BEGIN

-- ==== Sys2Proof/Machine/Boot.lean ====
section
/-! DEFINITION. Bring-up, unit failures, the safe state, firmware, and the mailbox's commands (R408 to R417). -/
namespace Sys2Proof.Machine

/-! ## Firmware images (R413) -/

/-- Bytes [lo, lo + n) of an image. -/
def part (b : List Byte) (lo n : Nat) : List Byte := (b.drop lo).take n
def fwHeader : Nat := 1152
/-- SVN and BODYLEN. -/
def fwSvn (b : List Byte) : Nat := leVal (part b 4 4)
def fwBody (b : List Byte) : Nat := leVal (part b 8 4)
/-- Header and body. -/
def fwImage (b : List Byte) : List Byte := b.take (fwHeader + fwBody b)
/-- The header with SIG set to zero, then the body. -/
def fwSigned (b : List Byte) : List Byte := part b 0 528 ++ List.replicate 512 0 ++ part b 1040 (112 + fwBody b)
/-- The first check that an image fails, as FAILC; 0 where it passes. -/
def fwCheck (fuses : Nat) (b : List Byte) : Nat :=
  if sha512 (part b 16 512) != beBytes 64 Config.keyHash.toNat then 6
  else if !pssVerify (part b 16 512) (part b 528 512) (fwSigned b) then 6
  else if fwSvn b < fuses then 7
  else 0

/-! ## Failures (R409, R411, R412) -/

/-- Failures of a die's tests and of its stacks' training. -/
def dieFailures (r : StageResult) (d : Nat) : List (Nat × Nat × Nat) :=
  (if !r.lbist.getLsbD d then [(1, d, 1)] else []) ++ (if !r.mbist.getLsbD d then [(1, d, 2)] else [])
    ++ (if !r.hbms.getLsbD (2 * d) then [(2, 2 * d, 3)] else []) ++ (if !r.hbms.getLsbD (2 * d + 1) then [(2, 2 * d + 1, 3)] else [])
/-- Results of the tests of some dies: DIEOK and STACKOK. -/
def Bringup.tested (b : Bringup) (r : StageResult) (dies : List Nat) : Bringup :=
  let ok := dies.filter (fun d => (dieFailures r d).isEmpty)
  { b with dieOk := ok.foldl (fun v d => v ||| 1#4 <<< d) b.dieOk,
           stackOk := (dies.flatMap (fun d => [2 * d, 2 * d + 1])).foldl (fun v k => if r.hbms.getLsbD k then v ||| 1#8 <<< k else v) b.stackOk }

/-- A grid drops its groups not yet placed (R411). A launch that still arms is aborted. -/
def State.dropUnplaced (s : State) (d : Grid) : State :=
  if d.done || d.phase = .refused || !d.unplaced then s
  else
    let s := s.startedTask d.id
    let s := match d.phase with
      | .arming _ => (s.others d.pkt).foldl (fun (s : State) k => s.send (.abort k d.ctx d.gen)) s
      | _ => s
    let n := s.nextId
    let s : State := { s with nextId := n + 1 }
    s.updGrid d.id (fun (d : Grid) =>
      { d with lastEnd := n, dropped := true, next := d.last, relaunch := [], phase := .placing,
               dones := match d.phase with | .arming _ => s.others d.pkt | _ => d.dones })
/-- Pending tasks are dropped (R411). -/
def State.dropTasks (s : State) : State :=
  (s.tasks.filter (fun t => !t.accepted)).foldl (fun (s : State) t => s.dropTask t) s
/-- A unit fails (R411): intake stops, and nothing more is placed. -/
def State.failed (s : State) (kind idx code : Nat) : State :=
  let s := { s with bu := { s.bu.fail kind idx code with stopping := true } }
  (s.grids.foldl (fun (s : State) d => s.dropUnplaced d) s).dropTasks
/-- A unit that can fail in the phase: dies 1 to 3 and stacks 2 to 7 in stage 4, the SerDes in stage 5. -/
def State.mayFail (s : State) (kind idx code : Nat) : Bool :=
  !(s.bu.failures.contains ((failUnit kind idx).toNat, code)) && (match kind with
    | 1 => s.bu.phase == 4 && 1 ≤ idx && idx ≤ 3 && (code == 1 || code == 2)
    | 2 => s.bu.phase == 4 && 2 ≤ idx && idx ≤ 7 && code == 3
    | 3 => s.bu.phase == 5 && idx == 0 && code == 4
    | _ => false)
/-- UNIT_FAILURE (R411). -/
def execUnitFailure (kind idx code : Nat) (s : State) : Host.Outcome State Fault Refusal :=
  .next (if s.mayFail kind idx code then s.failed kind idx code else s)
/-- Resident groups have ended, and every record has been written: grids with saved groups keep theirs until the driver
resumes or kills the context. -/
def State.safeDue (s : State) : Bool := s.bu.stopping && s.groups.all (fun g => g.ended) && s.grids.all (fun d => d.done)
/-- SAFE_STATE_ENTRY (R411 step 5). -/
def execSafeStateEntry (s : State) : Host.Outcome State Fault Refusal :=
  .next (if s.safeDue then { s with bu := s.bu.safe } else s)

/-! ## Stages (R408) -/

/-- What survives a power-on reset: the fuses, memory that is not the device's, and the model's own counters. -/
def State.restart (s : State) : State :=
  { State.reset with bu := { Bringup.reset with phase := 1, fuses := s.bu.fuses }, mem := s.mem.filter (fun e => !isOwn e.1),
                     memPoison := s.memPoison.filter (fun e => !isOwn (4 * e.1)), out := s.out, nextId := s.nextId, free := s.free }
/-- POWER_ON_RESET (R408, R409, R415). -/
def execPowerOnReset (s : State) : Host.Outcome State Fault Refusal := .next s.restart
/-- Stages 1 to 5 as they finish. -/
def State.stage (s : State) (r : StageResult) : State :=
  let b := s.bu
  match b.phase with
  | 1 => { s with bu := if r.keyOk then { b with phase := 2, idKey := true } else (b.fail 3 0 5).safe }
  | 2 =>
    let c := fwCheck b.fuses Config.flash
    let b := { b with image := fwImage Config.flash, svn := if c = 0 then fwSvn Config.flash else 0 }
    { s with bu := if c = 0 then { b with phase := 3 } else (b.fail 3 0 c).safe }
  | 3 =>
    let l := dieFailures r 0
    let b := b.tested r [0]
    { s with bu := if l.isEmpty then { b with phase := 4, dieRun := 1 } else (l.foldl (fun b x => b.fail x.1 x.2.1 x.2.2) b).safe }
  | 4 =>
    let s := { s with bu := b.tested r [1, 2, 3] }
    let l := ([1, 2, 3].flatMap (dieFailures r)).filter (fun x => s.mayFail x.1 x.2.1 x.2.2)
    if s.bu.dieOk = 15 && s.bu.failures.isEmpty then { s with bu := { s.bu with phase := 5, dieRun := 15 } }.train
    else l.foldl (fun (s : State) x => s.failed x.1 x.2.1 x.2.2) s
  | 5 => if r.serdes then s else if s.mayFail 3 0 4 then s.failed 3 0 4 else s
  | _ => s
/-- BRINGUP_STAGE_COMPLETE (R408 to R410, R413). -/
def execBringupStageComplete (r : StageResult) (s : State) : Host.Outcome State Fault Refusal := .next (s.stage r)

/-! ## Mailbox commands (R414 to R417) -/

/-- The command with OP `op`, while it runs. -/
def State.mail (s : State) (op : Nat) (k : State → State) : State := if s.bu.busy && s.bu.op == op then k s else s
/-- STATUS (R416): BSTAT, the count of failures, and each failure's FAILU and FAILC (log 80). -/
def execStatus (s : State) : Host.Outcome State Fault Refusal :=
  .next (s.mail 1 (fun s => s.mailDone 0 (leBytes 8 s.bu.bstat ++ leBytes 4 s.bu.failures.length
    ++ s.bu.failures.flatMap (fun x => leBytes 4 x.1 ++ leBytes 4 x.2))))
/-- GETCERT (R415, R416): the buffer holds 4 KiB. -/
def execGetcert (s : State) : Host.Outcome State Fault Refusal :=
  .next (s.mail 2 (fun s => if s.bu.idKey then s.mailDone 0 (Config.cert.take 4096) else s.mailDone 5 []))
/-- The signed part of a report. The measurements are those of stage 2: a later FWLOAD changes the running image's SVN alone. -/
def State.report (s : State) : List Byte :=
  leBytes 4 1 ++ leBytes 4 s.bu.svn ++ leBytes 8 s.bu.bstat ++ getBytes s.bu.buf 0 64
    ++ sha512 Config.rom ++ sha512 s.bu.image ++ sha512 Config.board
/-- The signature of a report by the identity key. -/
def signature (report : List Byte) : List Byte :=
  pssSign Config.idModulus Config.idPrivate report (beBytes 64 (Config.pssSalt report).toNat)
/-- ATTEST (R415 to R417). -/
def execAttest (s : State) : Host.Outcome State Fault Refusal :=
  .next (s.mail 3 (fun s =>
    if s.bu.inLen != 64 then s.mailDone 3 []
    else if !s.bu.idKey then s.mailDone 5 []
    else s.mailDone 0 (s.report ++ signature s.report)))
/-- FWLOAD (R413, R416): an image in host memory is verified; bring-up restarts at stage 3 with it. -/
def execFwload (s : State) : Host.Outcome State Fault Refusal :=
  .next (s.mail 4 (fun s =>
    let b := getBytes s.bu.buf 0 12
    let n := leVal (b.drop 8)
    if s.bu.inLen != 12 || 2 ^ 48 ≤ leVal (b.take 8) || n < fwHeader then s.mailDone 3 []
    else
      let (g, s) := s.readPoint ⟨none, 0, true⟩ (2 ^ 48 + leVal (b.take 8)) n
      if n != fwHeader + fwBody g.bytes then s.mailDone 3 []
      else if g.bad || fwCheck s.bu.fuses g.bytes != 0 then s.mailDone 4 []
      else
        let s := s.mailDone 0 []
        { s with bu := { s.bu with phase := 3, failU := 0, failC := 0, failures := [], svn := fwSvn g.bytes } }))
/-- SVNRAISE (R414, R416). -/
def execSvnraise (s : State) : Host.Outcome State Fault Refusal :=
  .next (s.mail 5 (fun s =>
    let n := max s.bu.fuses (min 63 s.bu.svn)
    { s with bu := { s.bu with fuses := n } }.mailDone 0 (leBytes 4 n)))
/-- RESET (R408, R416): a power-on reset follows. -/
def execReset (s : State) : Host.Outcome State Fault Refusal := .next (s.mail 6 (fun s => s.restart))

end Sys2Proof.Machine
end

END

### YOUR INSTRUCTIONS
For the string "memory", show each line of the listing where it appears.

### RESULT
/-- What survives a power-on reset: the fuses, memory that is not the device's, and the model's own counters. -/
/-- FWLOAD (R413, R416): an image in host memory is verified; bring-up restarts at stage 3 with it. -/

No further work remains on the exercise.